[Opening Exercise data section]
-- ==== Sys2Proof/Machine/Control.lean ====
section
/-! DEFINITION. Branches, counters, tape forms, waits of S and their rows, software traps, TRET and EXIT (R318 to R323,
R326, R332, R333, R346, R360, R404, R405). -/

namespace Sys2Proof.Machine

/-- S goes on at an offset in the next cycle (R319). -/
def State.jump (s : State) (v : W64) : State :=
  { s with
    regs := { s.regs with pc := v }
    sx := { s.sx with next := s.now + 1, blk := none, safe := none } }

/-- PBR (R318). -/
def execPbr (k : BitVec 2) (i : BitVec 24) (s : State) : Out :=
  .next (s.wrB k.toNat (s.regs.pc + (i.signExtend 64) * 4) 3).advS

/-- The condition of BR (R319). -/
def brCond (c : BitVec 3) (x : W64) : Bool :=
  if c = 0 then true else if c = 1 then x = 0 else if c = 2 then x ≠ 0 else if c = 3 then x.msb
  else if c = 4 then !x.msb else if c = 5 then (!x.msb && x ≠ 0) else (x.msb || x = 0)
/-- BR (R319). -/
def execBr (d a : BitVec 5) (k : BitVec 2) (l : BitVec 1) (c : BitVec 3) (s : State) : Out :=
  s.reading ((if c = 0 then [] else [.s a.toNat]) ++ [.b k.toNat])
    (if brCond c (s.sreg a.toNat) then
       .next ((if l = 1 then s.wrS d.toNat (s.regs.pc + 4) 1 else s).jump (s.breg k.toNat))
     else .next s.advS)
/-- LOOPEND (R196, R320). -/
def execLoopend (d : BitVec 5) (k : BitVec 2) (s : State) : Out :=
  let n := s.sreg d.toNat
  s.reading [.s d.toNat, .b k.toNat]
    (if n.toNat ≤ 1 then .next (s.rotate.wrS d.toNat 0 1).advS
     else .next ((s.rotate.wrS d.toNat (n - 1) 1).jump (s.breg k.toNat)))

/-- The package counter that a scalar names, under the interface's partition (R180, R322). -/
def State.counterIdx (s : State) (v : W64) : Option Nat :=
  if v.toNat < 2 ^ 12 then s.counterOf s.ctl.vi v.toNat else none
/-- COUNTER_RANGE, with the index in the frame (R322, R399). -/
def State.badCounter (s : State) (v : W64) : Out := .next (s.fault 0 0x0C5 0 v 0)
/-- CWAIT (R322, R323). -/
def execCwait (d a b : BitVec 5) (s : State) : Out :=
  s.reading [.s d.toNat, .s a.toNat, .s b.toNat]
    (match s.counterIdx (s.sreg a.toNat) with
     | none => s.badCounter (s.sreg a.toNat)
     | some i => .next (s.wait (.counter i (s.sreg a.toNat).toNat (s.sreg b.toNat) s.now ((s.sreg d.toNat).toNat % 2 ^ 32))))
/-- CREAD (R322): in a run an index out of range reads 0 and sets SAccMiss. -/
def execCread (d a : BitVec 5) (s : State) : Out :=
  s.reading [.s a.toNat]
    (match s.counterIdx (s.sreg a.toNat) with
     | some i => .next (s.wrS d.toNat (s.counter i) 1).advS
     | none => if s.timed then .next ((s.pushPend (s.now + 1) .s (.ssticky bSAccMiss)).wrS d.toNat 0 1).advS else s.badCounter (s.sreg a.toNat))
/-- CWRITE (R322). -/
def execCwrite (a b : BitVec 5) (s : State) : Out :=
  s.reading [.s a.toNat, .s b.toNat]
    (match s.counterIdx (s.sreg a.toNat) with
     | none => s.badCounter (s.sreg a.toNat)
     | some i => .next (s.setCounter i (s.sreg b.toNat)).advS)

/-- TREAD (R326). -/
def execTread (d : BitVec 5) (s : State) : Out := .next (s.wrS d.toNat (BitVec.ofNat 64 s.now) 1).advS
/-- TUNTIL (R326). -/
def execTuntil (a : BitVec 5) (s : State) : Out :=
  s.reading [.s a.toNat] (.next (s.wait (.tape (s.sreg a.toNat).toNat)))
/-- TADJ (R326, R360): SYS_PRIV outside a management launch, then TAPE_ARG, then the new rate and step. -/
def execTadj (a : BitVec 5) (s : State) : Out :=
  let v := (s.sreg a.toNat).toNat
  let keep := bitsOf v 63 1 = 1
  let step := s.clk.stepPending + sgn (v / 2 ^ 32) 16
  s.reading [.s a.toNat]
    (if !s.ctl.mgmt then s.trapS 0x203
     else if bitsOf v 48 15 ≠ 0 || (!keep && 2097152 < v % 2 ^ 32) || step < -32768 || 32767 < step then s.trapS 0x283
     else .next { s with clk := { s.clk with
       rate := if keep then s.clk.rate else BitVec.ofNat 32 (v % 2 ^ 32), stepPending := step } }.advS)

/-- TRAP n (R332, R402): it counts as issued. -/
def execTrap (n : BitVec 6) (s : State) : Out := .next (s.advS.fault 0 (0x240 + n.toNat) 0 0 0)
/-- TRET (R402, R405): the originals of s29 to s31 come back, S goes on at the handler's s31, and the generators read again from
their beat K; the resume cycle of R211 is that of TRET (DESIGN CHOICE, log entry 94). -/
def execTret (s : State) : Out :=
  if !s.trap.handler then s.trapS 0x45
  else s.reading [.s 31]
    (let t := ((s.wrS 29 (nthD 0 s.trap.orig 0) 1).wrS 30 (nthD 0 s.trap.orig 1) 1).wrS 31 (nthD 0 s.trap.orig 2) 1
     .next { (t.jump (s.sreg 31)).mapAgs (fun _ g => g.unpause s.now) with
       trap := { t.trap with handler := false, chainsOff := false, frame := none, orig := [] } })
/-- A chain engine that EXIT in a handler makes IDLE (R405). -/
def Chain.idle (c : Chain) : Chain := { c with st := 0, cur := none, loops := [], after := none }
/-- EXIT (R333): S issues nothing more; in a handler the stopped chain engines become IDLE (R405). -/
def execExit (s : State) : Out :=
  let s := if s.trap.handler then
      { s with cv := s.cv.idle, cm := s.cm.idle, cc := s.cc.idle, trap := { s.trap with handler := false, chainsOff := false } }
    else s
  .next (s.wait .exit)

/-- S leaves a wait and goes on in the next cycle (R301). -/
def State.resumeS (s : State) : State :=
  { s.advS with sx := { s.advS.sx with hold := .no } }
/-- TOKEN_WAIT_MET (R321). -/
def execTokenWaitMet (s : State) : Out :=
  match s.sx.hold with
  | .token id need _ _ => if s.tokMet id need then .next s.resumeS else .next s
  | _ => .next s
/-- COUNTER_WAIT_MET (R322, R346). -/
def execCounterWaitMet (s : State) : Out :=
  match s.sx.hold with
  | .counter i _ v _ _ => if v.toNat ≤ (s.counter i).toNat then .next s.resumeS else .next s
  | _ => .next s
/-- TAPE_WAIT_MET (R326): the next instruction issues at max(t + 1, sa). -/
def execTapeWaitMet (s : State) : Out :=
  match s.sx.hold with
  | .tape v => if v ≤ s.now + 1 then .next s.resumeS else .next s
  | _ => .next s

/-- Is the wait of S met now? -/
def State.waitMet (s : State) : Bool :=
  match s.sx.hold with
  | .token id need _ _ => s.tokMet id need
  | .counter i _ v _ _ => v.toNat ≤ (s.counter i).toNat
  | .tape v => v ≤ s.now + 1
  | _ => false
/-- The group with index g. -/
def State.group (s : State) (g : Nat) : Option Group := tget none s.grp.table g
/-- Write a group. -/
def State.setGroup (s : State) (g : Nat) (x : Group) : State :=
  { s with grp := { s.grp with table := tset none s.grp.table g (some x) } }
/-- The parent with whose seam the present seam of a group is joined (R381). -/
def Group.joined (x : Group) : Option Nat :=
  match x.parent with
  | some p => if x.ratio ≠ 0 && (x.released + 1) % x.ratio = 0 then some p else none
  | none => none
/-- The groups at which an arrival on g counts: itself, and while its seam is joined its parents, at most three steps up (R381). -/
def State.upward : Nat → State → Nat → List Nat
  | 0, _, g => [g]
  | f + 1, s, g =>
    g :: (match (s.group g).bind Group.joined with
      | some p => State.upward f s p
      | none => [])
/-- The group whose release an arrival on g waits for (R381). -/
def State.top (s : State) (g : Nat) : Nat := (State.upward 3 s g).getLastD g
/-- Is the last arrival of a group's seam counted (R323)? Of a joined seam, that of its parent's (R381). -/
def State.seamMet (s : State) (g : Nat) : Bool :=
  match s.group (s.top g) with
  | some x => x.met.isSome
  | none => false
/-- The bound of a wait that has elapsed: the info word of WAIT_BOUND (R323, R401). -/
def State.boundOver (s : State) : Option Nat :=
  let late (at_ b : Nat) : Bool := b ≠ 0 && at_ + b ≤ s.now
  match s.sx.hold with
  | .token id _ a b => if late a b && !s.waitMet then some id else none
  | .counter _ n _ a b => if late a b && !s.waitMet then some n else none
  | .seam g a b _ _ => if late a b && !s.seamMet g then some g else none
  | _ => none
/-- One group's count of this core's arrivals returns to its former value. -/
def State.withdraw1 (s : State) (g : Nat) : State :=
  match s.group g with
  | some x => s.setGroup g { x with arrived := tset 0 x.arrived s.ctl.lcore (Nat.min (tget 0 x.arrived s.ctl.lcore) x.released) }
  | none => s
/-- Withdraw the arrival of this core at a seam that is not met, at its group and the groups joined to it (R330, R381). -/
def State.withdraw (s : State) (g : Nat) : State :=
  if s.seamMet g then s else (State.upward 3 s g).foldl State.withdraw1 s
/-- A chain engine returns to the state it had (R329). -/
def Chain.leaveRun (c : Chain) (t : Nat) : Chain := if c.st = 3 then { c with st := c.prev, next := t } else c
/-- All chain engines leave a run. -/
def State.chainsBack (s : State) : State :=
  { s with cv := s.cv.leaveRun s.now, cm := s.cm.leaveRun s.now, cc := s.cc.leaveRun s.now }
/-- Withdraw the wait that S is in; the instruction counts as unissued (R323). -/
def State.withdrawWait (s : State) : State :=
  let s := match s.sx.hold with
    | .seam g _ _ _ run =>
      let t := s.withdraw g
      if run.isSome then { t.chainsBack with run := { t.run with phase := .off } } else t
    | _ => s
  { s with sx := { s.sx with hold := .no } }
/-- WAIT_BOUND (R323). -/
def execWaitBound (s : State) : Out :=
  match s.boundOver with
  | some i => .next (s.withdrawWait.fault 0 0x201 0 0 (BitVec.ofNat 64 i))
  | none => .next s

end Sys2Proof.Machine
end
[Closing Exercise data section]
Exercise details :: Which lines in the data above hold the word "waits"? Return each of them.

Result of this task ::
/-! DEFINITION. Branches, counters, tape forms, waits of S and their rows, software traps, TRET and EXIT (R318 to R323,
/-- The group whose release an arrival on g waits for (R381). -/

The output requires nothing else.